I am currently following a course in Big Data but do not understand much of it. 我目前正在学习大数据课程,但是对它的了解不多。 For an assignment, I would like to find out which topics are discussed on the TripAdvisor-forum about Amsterdam. 对于一项任务,我想找出有关阿姆斯特丹的TripAdvisor论坛上讨论了哪些主题。 I want to create a CSV-file including the topic, the author and the amount of replies per topic. 我想创建一个CSV文件,其中包括主题,作者和每个主题的回复数量。 Some questions: 一些问题:

  1. How can a make a list of all the topics? 如何列出所有主题? I checked the website-source for all the pages and the topic is always stated behind 'onclick="setPID(34603)' and ends with </a> . I tried '(re.findall(r'onclick="setPID(34603)">(.*?)</a>' , post)' but it's not working. 我检查了所有页面的网站源,并且总是在'onclick="setPID(34603)'后面声明该主题,并以</a>结尾。
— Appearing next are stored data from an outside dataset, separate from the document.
def execGCmpWrite (t : Time) (n : LaneIx) (g : Fin 4) (v : Word) (s : State) : Res :=
  let s := (s.at t).pwmNow n
  if s.laneLive n then .next (s.writeCmp n g v s.cyc) else .next s

def execGPerWrite (t : Time) (n : LaneIx) (g : Fin 4) (v : Word) (s : State) : Res :=
  let s := (s.at t).pwmNow n
  if s.laneLive n then .next (s.writePer n g v) else .next s

def execCommit (t : Time) (n : LaneIx) (v : BitVec 4) (s : State) : Res :=
  let s := (s.at t).pwmNow n
  if s.laneLive n then .next (s.writeCommit n v.toNat s.cyc) else .next s

def execGModeWrite (t : Time) (n : LaneIx) (g : Fin 4) (v : Word) (s : State) : Res :=
  let s := (s.at t).pwmNow n
  if s.laneLive n then .next (s.writeMode n g v s.cyc) else .next s

/-- G1 and G2 follow the counter of G0 under LINK: where it is in its period, or halted while it stands (R236). -/
def State.follow (s : State) (n : LaneIx) (cyc : Nat) (h : Fin 4) : State :=
  let x := s.gen n 0
  if s.ownCounter n h ∨ (s.gen n h).running = false then s
  else if x.running then
    (s.modGen n h (fun y =>
      let y := { (y.closeSeg cyc) with halted := false }
      { (y.startPeriod x.base x.j x.per x.cur).mark cyc with reAt := x.reAt })).periodFlags n h
  else if (s.gen n h).draining then s.modGen n h GenState.stop
  else s.modGen n h (fun y => { (y.closeSeg cyc).endPeriod cyc with halted := true })

/-- The followers of G0 after its start or stop. -/
def State.followers (s : State) (n : LaneIx) (cyc : Nat) : State := (s.follow n cyc 1).follow n cyc 2

/-- Start generator g at u = 0 and j = 0 with the shadow values active (R246). -/
def State.startGen (s : State) (n : LaneIx) (g : Fin 4) (cyc : Nat) : State :=
  let m := (s.reg (PWMG.G_MODE n g)).toNat
  let s := s.modGen n g (fun x => { x with
    running := true, draining := false, perAct := s.shPer n g, cmpAct := s.shCmp n g, perW := false, cmpW := false,
    cmpHost := false, closed := false, held := false, cmpOnly := false, modePend := none, mode := bf m 1 0,
    oe := m.testBit 4, center := if bf m 1 0 = 0 then false else if bf m 1 0 = 1 then true else x.center,
    prevLvl := false, prevSince := cyc, segLo := cyc, halted := false })
  let s :=
    if s.ownCounter n g then
      (s.modGen n g (fun x => (x.startPeriod cyc 0 (perOf x.perAct 0) x.center).mark cyc)).periodFlags n g
    else s.follow n cyc g
  if g = 0 then s.followers n cyc else s

/-- Gg_CFG.EN = 0: the outputs of generator g are 0 and it emits no marks (R246). -/
def State.stopGen (s : State) (n : LaneIx) (g : Fin 4) : State :=
  let s := s.modGen n g GenState.stop
  (if g = 0 then s.followers n s.cyc else s).pwmDrained n

/-- GENERATOR_ENABLE: Gg_CFG.EN is set to 1; the register is RWL (R11, R246). -/
def execGeneratorEnable (t : Time) (n : LaneIx) (g : Fin 4) (s : State) : Res :=
  let s := s.at t
  if s.laneLive n then
    if s.sealed then .next (s.err (pgPwmg n) (PWMG.G_CFG n g) .lockedWrite)
    else
      let s := (s.pwmNow n).setFld (PWMG.G_CFG.EN n g) 1
      if (s.gen n g).running = true ∨ s.en (pgPwmg n) = false then .next s else .next (s.startGen n g s.cyc)
  else .next s
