/-- Count a discarded item under its check (Table 3-4); STATUS and DETAIL of its completion (R91). -/
def State.tileReject (s : State) (i : TileItem) (k : Nat) : State × (Nat × Nat) :=
  let s := s.setEvt MAP.MAP_EVT.TILE_REJECT
  if k = 3 then
    let s := match epochCheck (BitVec.ofNat 16 i.job) (s.epoch pgMap) with
      | .ahead => s.bump MAP.TILE_STALE_CNT.AHEAD 1
      | _ => s.bump MAP.TILE_STALE_CNT.STALE 1
    (s, (stStale, 3))
  else if k = 4 then
    if i.unsol then (s.bumpReg MAP.PUSH_REFUSED_CNT 1, (stRejected, 4))
    else (s.bump MAP.TILE_STALE_CNT.STALE 1, (stStale, 4))
  else if k = 5 then (s.bump MAP.TILE_BAD_CNT.DUP 1, (stRejected, 5))
  else (s.bump MAP.TILE_BAD_CNT.BAD 1, (stRejected, k))

def covQ (cov : Bool) : Nat := if cov then 1 else 0

/-- 1 for coverage and Q1, 0 for prescription and Q0. -/
def planeIx (cov : Bool) : Fin 2 := if cov then 1 else 0

def State.verdicts (s : State) (cov : Bool) : List Verdict := s.map.verdicts.get (planeIx cov)
def State.setVerdicts (s : State) (cov : Bool) (v : List Verdict) : State :=
  s.modMap (fun m => { m with verdicts := m.verdicts.set (planeIx cov) v })

/-- Retire discarded items that have come to the head of their queue. -/
def State.settleTiles : Nat → State → Bool → State
  | 0, s, _ => s
  | fuel + 1, s, cov =>
    match s.verdicts cov with
    | { at_ := _, discard := some (st, d) } :: r =>
      State.settleTiles fuel ((s.retireHead (covQ cov) st d).setVerdicts cov r) cov
    | _ => s

/-- TILE_ITEM: the next whole item of Q1 (coverage) or Q0 is checked by Table 3-4. -/
def execTileItem (t : Time) (cov : Bool) (s : State) : Res :=
  let s := s.at t
  let vs := s.verdicts cov
  match (s.q (covQ cov)).whole[vs.length]? with
  | none => .next s
  | some gs =>
    if s.up then
      let d := itemData gs
      match s.tileCheck cov d with
      | none => .next (s.setVerdicts cov (vs ++ [{ at_ := s.now, discard := none }]))
      | some k =>
        let (s, r) := s.tileReject (parseTile d) k
        .next ((s.setVerdicts cov (vs ++ [{ at_ := s.now, discard := some r }])).settleTiles 257 cov)
    else .next s

/-- APPLIED of the 16 cells of a word. -/
def appliedMask : Nat := 0x1111111111111111

/-- Seed S merged into C: S OR C, with OVERLAP where both hold APPLIED for a solicited seed (R102). -/
def mergeWord (solicited : Bool) (c v : Nat) : Nat :=
  (c ||| v) ||| (if solicited then ((c &&& v) &&& appliedMask) <<< 1 else 0)

def mergePlane (solicited : Bool) (m : Sparse Nat) (ws : List Nat) : Sparse Nat :=
  planeOf ((List.range 256).map (fun i => mergeWord solicited (Sparse.get zero m i) (nth 0 ws i)))

/-- A REQUESTED slot with both planes becomes RESIDENT (Table 3-6). -/
def residentIf (x : Slot) : Slot := if x.st = .requested ∧ x.covOk ∧ x.prxOk then { x with st := .resident } else x

/-- The effect of an admitted item on its slot, in both halves (R92, R102). -/
def applyTile (cov : Bool) (i : TileItem) (x : Slot) : Slot :=
  if cov then
    let ws := wordsOf8 256 i.cells
    let x := if i.flags.testBit 0 then x else { x with cov := x.cov.map (fun m => mergePlane (!i.unsol) m ws) }
    residentIf (if i.unsol then x else { x with covOk := true })
  else
    let x := if i.flags.testBit 1 then { x with defRate := true }
             else { x with defRate := false, prx := x.prx.map (fun _ => planeOf (wordsOf8 128 i.cells)) }
    residentIf (if i.unsol then x else { x with prxOk := true })

/-- TILE_EFFECT: at the start of the next tick an admitted item takes effect, after checks 4 and 5 again (R92). -/
def execTileEffect (t : Time) (cov : Bool) (s : State) : Res :=
  let s := s.at t
  match s.verdicts cov, (s.q (covQ cov)).whole with
  | { at_ := a, discard := none } :: r, gs :: _ =>
    if s.up ∧ a < tickStart s.now then
      let i := parseTile (itemData gs)
      let s := s.setVerdicts cov r
      match s.tileCheck45 cov i with
      | some k =>
        let (s, (st, d)) := s.tileReject i k
        .next ((s.retireHead (covQ cov) st d).settleTiles 257 cov)
      | none =>
        let s := s.setSlot i.slot (applyTile cov i (s.slot i.slot))
        .next ((s.retireHead (covQ cov) stOk 0).settleTiles 257 cov)
    else .next s
  | _, _ => .next s

/-! Slots: freeing, giving, evicting (R90, R95, R98, R112). -/

/-- The numbers of the slots that a test takes. -/
def State.slotsWith (s : State) (p : Slot → Bool) : List Nat :=
  (s.map.slots.filter (fun e => p e.2)).map (·.1)

def State.allFree (s : State) : Bool := s.map.slots.all (fun e => decide (e.2.st = .free))
def State.occupied (s : State) : Nat := (s.slotsWith (fun x => decide (x.st ≠ .free))).length

/-- A slot becomes FREE; a flush's progress and its end, and DRAINED (R114, R115). -/
def State.freeSlot (s : State) (i : Nat) : State :=
  let x := s.slot i
  let s := s.setSlot i { x with st := .free, wanted := false, posted := false, consumed := false, reqAt := none }
  let s := s.modMap (fun m => { m with
    stallSeen := m.stallSeen.filter (fun p => decide (s.slotOf p.1 p.2 ≠ i)) })
  if s.map.flushing then
    let n := s.map.flushN
    let s := s.setReg (hdr pgMap HDR.PG_PROG_PCT) (wd (if n = 0 then 0 else 10000 * (n - s.occupied) / n))
    if s.allFree then
      let s := s.modMap (fun m => { m with flushing := false })
      if s.mapEn then s else s.setDrained pgMap
    else s
  else s

/-- Give a FREE slot to a tile (Table 3-6). -/
def State.giveSlot (s : State) (i : Nat) (tc tr : Int) : State :=
  let x := s.slot i
  let p := planeOf (List.replicate 128 (repl 8 s.defRate 8))
  let gen := (x.gen + 1) % 65536
  let y : Slot := { Slot.reset with
    st := .requested, tc := tc, tr := tr, gen := gen, covOk := !s.covEn, prxOk := !s.prxEn, wanted := true,
    prx := Vector.replicate 2 p }
  let s := s.modMap (fun m => { m with lateSeen := m.lateSeen.filter (fun q => decide (q ≠ (tc, tr))) })
  let s := s.setSlot i (residentIf y)
  if y.covOk ∧ y.prxOk then s else s.modMap (fun m => { m with reqQ := m.reqQ ++ [(i, gen)] })

/-- The bytes of a coverage tile. -/
def covBytes (m : Sparse Nat) : List Byte := (List.range 256).flatMap (fun i => leBytes 8 (Sparse.get zero m i))

/-- A signed 32-bit number's bytes. -/
def leInt (v : Int) : List Byte := leBytes 4 (wdI v).toNat

/-- The evicted coverage item of a slot, from one half's copy (R89, R98). -/
def State.evictItem (s : State) (i : Nat) (x : Slot) (h : Half) : List Byte :=
  let cells := covBytes (x.covOf h)
  let b := [3, BitVec.ofNat 8 (8 * b2n x.damaged + 16 * b2n x.partial_)] ++ leBytes 2 (s.epoch pgMap).toNat ++ leBytes 2 x.gen ++
    leBytes 2 i ++ leInt x.tc ++ leInt x.tr ++ leBytes 2 s.pitch ++ leBytes 2 s.ring.nodeId.toNat ++ List.replicate 4 0 ++
    leBytes 4 (crc32 cells).toNat
  b ++ leBytes 4 (crc32 b).toNat ++ cells

/-- Post waiting evicted items on Q8 in slot order while it has credit (R98). -/
def State.postEvictions : Nat → State → State
  | 0, s => s
  | fuel + 1, s =>
    match s.inCharge, s.slotsWith (fun x => decide (x.st = .evicting) && !x.posted) with
    | some h, i :: _ =>
      let x := s.slot i
      match s.postItem 8 0 (s.evictItem i x h) with
      | (false, s) => s
      | (true, s) => State.postEvictions fuel ((s.setSlot i { x with posted := true }).count MAP.EVICT_TOTAL 1)
    | _, _ => s

/-- CELL_CRC of one half's copy of a coverage tile. -/
def Slot.cellCrc (x : Slot) (h : Half) : Word := crc32 (covBytes (x.covOf h))

/-- Compare the CELL_CRC of the two halves' copies of an evicted tile (R112); equal copies have equal CRCs. -/
def State.compareEvict (s : State) (i : Nat) (x : Slot) : State :=
  if s.bothInService ∧ x.cov.get 0 ≠ x.cov.get 1 ∧ x.cellCrc .a ≠ x.cellCrc .b then
    ((s.setEvt MAP.MAP_EVT.DIVERGE).bumpReg MAP.DIVERGE_CNT 1).record Rec.MAP_DIVERGE pgMap (wdI x.tc) (wdI x.tr) (slotWord i x.gen)
  else s

/-- A slot leaves REQUESTED or RESIDENT: EVICTING, or FREE with COV_EN = 0 (Table 3-6). -/
def State.evict (s : State) (i : Nat) : State :=
  let x := s.slot i
  if !s.covEn then s.freeSlot i
  else
    let s := s.compareEvict i x
    s.setSlot i { x with st := .evicting, partial_ := !x.covOk, prxOk := false, posted := false, consumed := false }

/-- The wanted tiles of boxes given in half-millimetres (R93). -/
def State.wantedTiles (s : State) (boxes : List (Int × Int × Int × Int)) : List (Int × Int) :=
  let span : Int := 128 * s.pitch
  (boxes.flatMap (fun b =>
    let (e0, n0, e1, n1) := b
    let c0 := fdiv e0 span
    let r0 := fdiv n0 span
    let nc := (fdiv e1 span - c0 + 1).toNat
    let nr := (fdiv n1 span - r0 + 1).toNat
    (List.range nc).flatMap (fun (i : Nat) => (List.range nr).map (fun (j : Nat) => (c0 + (i : Int), r0 + (j : Int)))))).eraseDups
我尝试了'(re.findall(r'onclick="setPID(34603)">(.*?)</a>' ,post)',但它不起作用。
  2. The replies are not given in the commentsection, but in a separate row on the page. 答复不在commentsection中给出,而是在页面的单独一行中给出。 How can I make a loop and append all the replies to a new variable? 如何进行循环并将所有答复附加到新变量中?
  3. How do I loop over the first 20 pages? 如何循环浏览前20页? The URL in my code only includes the 1st page, giving 20 topics. 我代码中的URL仅包含第一页,提供20个主题。
  4. Do I create the CSV file before or after the looping? 是否在循环之前或之后创建CSV文件?

Here is my code: 这是我的代码:

from urllib import request
import re
import csv

topiclist=[]
metalist=[]

req = request.Request('https://www.tripadvisor.com/ShowForum-g188590-i60- 
Amsterdam_North_Holland_Province.html', headers={'User-Agent' : 
"Mozilla/5.0"})

tekst=request.urlopen(req).read()
tekst=tekst.decode(encoding="utf-8",errors="ignore").replace("\n"," ")
.replace("\t"," ")


topicsection=re.findall(r'<b><a(.*?)</div>',tekst)

topic=[]
for post in topicsection:
   topic.append(re.findall(r'onclick="setPID(34603)">(.*?)</a>', post)


author=[]
for post in topicsection: 
   author.append(re.findall(r'<a href="/members-forums/.*?">(.*?)</a>', 
   post))

replies=re.findall(r'<td class="reply rowentry.*?">(.*?)</td>',tekst)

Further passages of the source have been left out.